Blade's mother was attacked by a vampire while she was pregnant. She died, but he lived. Unfortunately, he'd undergone certain genetic changes. He can withstand garlic, silver, even sunlight. And he's got their strength. This time tomorrow, all those wounds of his will be healed. He still ages like a human, though. You see, vampires age slower than us.

Unfortunately, he also inherited their thirst...

The story of a half-vampire half-human vampire hunter on a mission to rid the world of the vampire menace, Blade is from an era before the superhero movies as we know them now. Released in 1998, the film is from a time when the bloated and gaudy wreckage that the Batman franchise had become had turned the genre into a mark of shame, so as a result, it wasn’t marketed as a superhero movie, but as an action-horror film.

But regardless of that, that’s exactly what it was.

More so, Blade wasn’t just a full-fledged comic book movie featuring a full-fledged comic book superhero, it was the first Marvel comic book movie to feature a Black man in a leading role, and while it may not officially be the first movie of the MCU (the Marvel Cinematic Universe), it might as well be, and any nerd worth their salt acknowledges this. Blade wasn’t just a box-office success, and a hit with audiences, it was a trailblazer, paving the way for the Fox X-Men franchise, which brought the MCU to the Silver Screen.

So yeah, it’s basically the first movie of the MCU.


Blade

You’re damn right.

The idea of a Dhampir is mostly from Balkan folklore. A mythical creature that is the result of a union between a vampire and a human, usually a male vampire and a human female, and often a virgin woman, it is thing that entered folklore in the first place probably as the result of a general patriarchal fear of female sexuality. In addition, Dhampir children were said to be easy to recognize due to certain signs, like untamed dark hair, or if they were considered to be cunning or courageous, or because they were considered to be "very dirty" or to have a “soft” body, a big nose, or larger than normal ears, or teeth, or eyes, or because they have a tail. Other than that last one, all of these signs sounds like the usual kind of nonsense, just a bunch of vague “signs” that would allow assholes and bigots and religious zealots to more easily fuck over some person in their community that they don’t like, or are angry at, or are jealous of, or maybe because they are a foreigner. Same as it ever was, right?

Anyway, that’s what Blade is, a Dhampir vampire hunter.

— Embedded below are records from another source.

-- ==== Sys2Proof/Machine/State.lean ====
section
/-! DEFINITION. The state of the block (10_state.md R20), the host's moves and the bus tuples (20_memory.md R60), as plain data. -/

namespace Sys2Proof.Machine

open Sys2Proof

/-- SEQ: IDLE, or BUSY with the accepted CMD word (10_state.md R40). -/
inductive Seq where
  | idle
  | busy (w : Word)
  deriving DecidableEq, Repr

/-- The error kinds of 60_exceptions.md R200, codes 0 to 8. -/
inductive ErrCode where
  | none
  | badSignature
  | truncated
  /-- Reserved, never raised (60_exceptions.md R201). -/
  | unknownLength
  | crcMismatch
  | nonAlphabetic
  | badCommand
  | range
  | overlap
  deriving DecidableEq, Repr

/-- The 21 CSRs of 10_state.md R22. -/
inductive Csr where
  | id | ctrl | status | cmd | intStatus | intEnable
  | src | len | dst | type | crcState
  | crcResult | chunkLen | chunkCrc | ptype | typeFlags | next | chunkCount | errOff
  | config | features
  deriving DecidableEq, Repr

/-- The two host-facing ports (20_memory.md R60). -/
inductive Port where
  | csr
  | buf
  deriving DecidableEq, Repr

/-- Direction of an access, with the write data (20_memory.md R60). -/
inductive Dir where
  | read
  | write (data : Word)
  deriving DecidableEq, Repr

/-- A host access: (port, offset, width in bytes, read or write, write data) (20_memory.md R60). -/
structure Access where
  port : Port
  offset : Nat
  width : Nat
  dir : Dir
  deriving DecidableEq, Repr

/-- The response to one access: OK or BUSERR, and a read's data (20_memory.md R60). -/
inductive Response where
  /-- OK to a write. -/
  | written
  /-- OK to a 1-byte read, with data bits 7:0. -/
  | byte (b : Byte)
  /-- OK to a 4-byte read. -/
  | word (w : Word)
  /-- BUSERR to a write. -/
  | busErr
  /-- BUSERR to a read; the data is unspecified (20_memory.md R68). -/
  | busErrData (w : Word)
  deriving DecidableEq, Repr

/-- What moves next: the host, the block, or both at once (60_exceptions.md R214). MODEL'S OWN, log 1. -/
inductive Move where
  /-- The host performs one access. -/
  | host (a : Access)
  /-- The block completes its pending command (always enabled while BUSY, 70_reset_and_hazards.md R240). -/
  | block
  /-- The host performs one access in the same step as the block completes (60_exceptions.md R214). -/
  | both (a : Access)
  /-- The pseudo-instruction `wait` of 30_encoding.md R91: reads of INT_STATUS until DONE is 1; the block completes
  after `polls` more reads that saw it 0 (any finite number, 93_implementation_defined.md U6). -/
  | wait (polls : Nat)
  deriving DecidableEq, Repr

/-- Why a step stops. No state of the model reaches either (log 5): each guards a sentence of the spec. -/
inductive Fault where
  /-- Raised by a BUF access of a command past P_BUF_BYTES, which the range check rules out (00_scope.md R12). Safe. -/
  | outsideBuf (offset count : Nat)
  /-- Raised by a stream walk that ran out of fuel before its end, which 43_stream.md R164 rules out ("The loop ends"). Safe. -/
  | walkUnfinished
  deriving DecidableEq, Repr

/-- Why an instruction has no meaning. -/
inductive Refusal where
  /-- Raised by an arm of `exec` whose instruction has no meaning yet; no arm does. Safe. -/
  | notModelled (mnemonic : String)
  deriving DecidableEq, Repr

/-- The whole state: the parameters, SEQ, the CSRs that hold something (ID, CTRL and CMD read as constants), BUF,
and the model's own `draws`, `moves`, `replies`. -/
structure State where
  /-- The parameters; home of CONFIG (10_state.md R44) and FEATURES (R45). -/
  params : Params
  /-- SEQ (10_state.md R40). -/
  seq : Seq
  /-- STATUS (10_state.md R26). -/
  status : Word
  /-- INT_STATUS (10_state.md R28). -/
  intStatus : Word
  /-- INT_ENABLE (10_state.md R29). -/
  intEnable : Word
  /-- SRC (10_state.md R30). -/
  src : Word
  /-- LEN (10_state.md R31). -/
  len : Word
  /-- DST (10_state.md R32). -/
  dst : Word
  /-- TYPE, byte 0 in bits 31:24 (10_state.md R33). -/
  type : Word
  /-- CRC_STATE, the running CRC before inversion (10_state.md R34). -/
  crcState : Word
  /-- CRC_RESULT (10_state.md R35). -/
  crcResult : Word
  /-- CHUNK_LEN (10_state.md R36). -/
  chunkLen : Word
  /-- CHUNK_CRC (10_state.md R37). -/
  chunkCrc : Word
  /-- PTYPE (10_state.md R38). -/
  ptype : Word
  /-- TYPE_FLAGS (10_state.md R39). -/
  typeFlags : Word
  /-- NEXT (10_state.md R41). -/
  next : Word
  /-- CHUNK_COUNT (10_state.md R42). -/
  chunkCount : Word
  /-- ERR_OFF (10_state.md R43). -/
  errOff : Word
  /-- The bytes of BUF written since power-on, by rising offset (20_memory.md R61, R62; log 3). -/
  buf : List Host.Cell
  /-- MODEL'S OWN (log 4): how many free values have been drawn. -/
  draws : Nat
  /-- MODEL'S OWN (log 1): the moves still to come, oldest first. -/
  moves : List Move
  /-- MODEL'S OWN (log 1): the responses the host has received, newest first. -/
  replies : List Response
  deriving DecidableEq, Repr

/-- The state after power-on reset of a block with parameters `p` (70_reset_and_hazards.md R230). -/
def State.powerOn (p : Params) : State where
  params := p
  seq := .idle
  status := 0
  intStatus := 0
  intEnable := 0
  src := 0
  len := 0
  dst := 0
  type := 0
  crcState := 0xFFFFFFFF#32
  crcResult := 0
  chunkLen := 0
  chunkCrc := 0
  ptype := 0
  typeFlags := 0
  next := 0
  chunkCount := 0
  errOff := 0
  buf := []
  draws := 0
  moves := []
  replies := []

/-- The machine right after power-on reset, at the parameters of log 2. -/
def State.reset : State := .powerOn Config.resetParams

/-- The three outcomes of a step over this state. -/
abbrev Result := Host.Outcome State Fault Refusal

end Sys2Proof.Machine
end

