-- ==== Sys2Proof/Machine/Sequencer.lean ====
section
/-! DEFINITION. Who moves next, and how far a step goes before a command's completion (10_state.md R53, 60_exceptions.md R214, 70_reset_and_hazards.md R240; log 1). -/

namespace Sys2Proof.Machine

open Sys2Proof

/-- What a step does: the completion of a command word at a state, or a move that completes nothing. -/
inductive Turn where
  | completes (w : Word) (s : State)
  | moved (s : State)
  deriving DecidableEq, Repr

/-- The block's own move: completion while BUSY, nothing while IDLE (10_state.md R53, 70_reset_and_hazards.md R233). -/
def State.blockTurn (s : State) : Turn :=
  match s.seq with
  | .busy w => .completes w s
  | .idle => .moved s

/-- A host access in the same step as a completion: the access sees BUSY, the completion follows, so a set bit wins over a
clear, OVR and DONE are both set, and a soft reset leaves nothing to complete (60_exceptions.md R214, 10_state.md R28). -/
def State.bothTurn (s : State) (a : Access) : Turn :=
  match s.seq with
  | .busy _ => (s.perform a).blockTurn
  | .idle => .moved (s.perform a)

/-- One round of `wait` with the moves `rest` after it: a read of INT_STATUS that ends it when DONE is 1; otherwise another
read, or the block's completion once no more reads come before it (30_encoding.md R91, 70_reset_and_hazards.md R240). -/
def State.waitTurn (s : State) (polls : Nat) (rest : List Move) : Turn :=
  if s.intStatus.getLsbD 0 then .moved ((s.withMoves rest).perform (csrr .intStatus))
  else
    match s.seq, polls with
    | .busy w, 0 => .completes w s
    | .busy _, polls + 1 => .moved ((s.withMoves (.wait polls :: rest)).perform (csrr .intStatus))
    | .idle, _ => .moved (s.perform (csrr .intStatus))

/-- What the next step does, read from the moves to come (log 1). -/
def State.turn (s : State) : Turn :=
  match s.moves with
  | [] => s.blockTurn
  | .block :: rest => (s.withMoves rest).blockTurn
  | .host a :: rest => .moved ((s.withMoves rest).perform a)
  | .both a :: rest => (s.withMoves rest).bothTurn a
  | .wait polls :: rest => s.waitTurn polls rest

/-- The state in which the very next step completes the command word `w`: accepted (10_state.md R52), the block to move. -/
def State.placeCommand (s : State) (w : Word) : State :=
  (s.accept w).withMoves (.block :: s.moves)

end Sys2Proof.Machine
end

Created by writer Marv Wolfman and artist Gene Colan in July of 1973, Eric “Blade” Brooks first appeared as a supporting character in issue #10 of the Marvel comic The Tomb of Dracula. Due to the vampiric enzyme in his bloodstream, that was a result of his mother having been bitten by a vampire while pregnant, Blade is immune to vampire bites. He also possesses superhuman strength, stamina, speed, agility, heightened senses, the ability to heal rapidly, blah, blah, blah, all the usual superhuman enhancement stuff. He is also, of course, a master martial artist. Most importantly, he has a fanatical hatred for undead bloodsuckers, and is unaffected by the light of the sun, which is why he's called The Daywalker. For a long time, he carried knives carved out of teak, and while I get the idea of having wooden stake weapons to use against vampires, I have to wonder, why was he was even called Blade in the first place? Why not Stake?

Regardless, now he’s known for his silver-edged katana.

Blade wasn’t originally a "daywalker" either. For a long time, he was just a regular human being who was just a tough son of a bitch, and was also immune to being turned into a vampire. It really wasn’t until the film that the comic book character was updated to match the film portrayal, which was a smart decision, because honestly, the movie version is the hands down better version.


Deacon Frost

The top of the fucking food chain

Deacon Frost first appeared in The Tomb of Dracula #13 in October 1973, only three issues after Blade’s first appearance, and he has been the Daywalker’s main enemy ever since.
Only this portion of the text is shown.